▶ Work task
The result should consist solely of the line containing "s.lengthTooLarge := rfl" and the lines that follow it below, each reproduced exactly, the last line included.

### Extracted records ###

/-! ## `State.setStatus` -/

@[simp] theorem State.setStatus_regs (c : Status) : (s.setStatus c).regs = s.regs := rfl
@[simp] theorem State.setStatus_len (c : Status) : (s.setStatus c).len = s.len := rfl
@[simp] theorem State.setStatus_minProm (c : Status) : (s.setStatus c).minProm = s.minProm := rfl
@[simp] theorem State.setStatus_minGrad (c : Status) : (s.setStatus c).minGrad = s.minGrad := rfl
@[simp] theorem State.setStatus_noiseFloor (c : Status) : (s.setStatus c).noiseFloor = s.noiseFloor := rfl
@[simp] theorem State.setStatus_status (c : Status) : (s.setStatus c).status = c := rfl
@[simp] theorem State.setStatus_bestIdx (c : Status) : (s.setStatus c).bestIdx = s.bestIdx := rfl
@[simp] theorem State.setStatus_bestProm (c : Status) : (s.setStatus c).bestProm = s.bestProm := rfl
@[simp] theorem State.setStatus_candCount (c : Status) : (s.setStatus c).candCount = s.candCount := rfl
@[simp] theorem State.setStatus_cmdErr (c : Status) : (s.setStatus c).cmdErr = s.cmdErr := rfl
@[simp] theorem State.setStatus_params (c : Status) : (s.setStatus c).params = s.params := rfl
@[simp] theorem State.setStatus_mem (c : Status) : (s.setStatus c).mem = s.mem := rfl
@[simp] theorem State.setStatus_outq (c : Status) : (s.setStatus c).outq = s.outq := rfl
@[simp] theorem State.setStatus_port (c : Status) : (s.setStatus c).port = s.port := rfl
@[simp] theorem State.setStatus_resets (c : Status) : (s.setStatus c).resets = s.resets := rfl
@[simp] theorem State.setStatus_reg (c : Status) (r : Reg) : (s.setStatus c).reg r = s.reg r := rfl
@[simp] theorem State.setStatus_rawAt (c : Status) (i : Nat) : (s.setStatus c).rawAt i = s.rawAt i := rfl
@[simp] theorem State.setStatus_sigAt (c : Status) (i : Nat) : (s.setStatus c).sigAt i = s.sigAt i := rfl
@[simp] theorem State.setStatus_candAt (c : Status) (i : Nat) : (s.setStatus c).candAt i = s.candAt i := rfl
@[simp] theorem State.setStatus_length (c : Status) : (s.setStatus c).length = s.length := rfl
@[simp] theorem State.setStatus_capacity (c : Status) : (s.setStatus c).capacity = s.capacity := rfl
@[simp] theorem State.setStatus_peakCapacity (c : Status) : (s.setStatus c).peakCapacity = s.peakCapacity := rfl
@[simp] theorem State.setStatus_count (c : Status) : (s.setStatus c).count = s.count := rfl
@[simp] theorem State.setStatus_thresholds (c : Status) : (s.setStatus c).thresholds = s.thresholds := rfl
@[simp] theorem State.setStatus_lengthInvalid (c : Status) : (s.setStatus c).lengthInvalid = s.lengthInvalid := rfl
@[simp] theorem State.setStatus_lengthTooLarge (c : Status) : (s.setStatus c).lengthTooLarge = s.lengthTooLarge := rfl
@[simp] theorem State.setStatus_lengthTooSmall (c : Status) : (s.setStatus c).lengthTooSmall = s.lengthTooSmall := rfl
@[simp] theorem State.setStatus_promOrZero (c : Status) (i : Nat) : (s.setStatus c).promOrZero i = s.promOrZero i := rfl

###

▶ Exercise output
@[simp] theorem State.setStatus_lengthTooLarge (c : Status) : (s.setStatus c).lengthTooLarge = s.lengthTooLarge := rfl
@[simp] theorem State.setStatus_lengthTooSmall (c : Status) : (s.setStatus c).lengthTooSmall = s.lengthTooSmall := rfl
@[simp] theorem State.setStatus_promOrZero (c : Status) (i : Nat) : (s.setStatus c).promOrZero i = s.promOrZero i := rfl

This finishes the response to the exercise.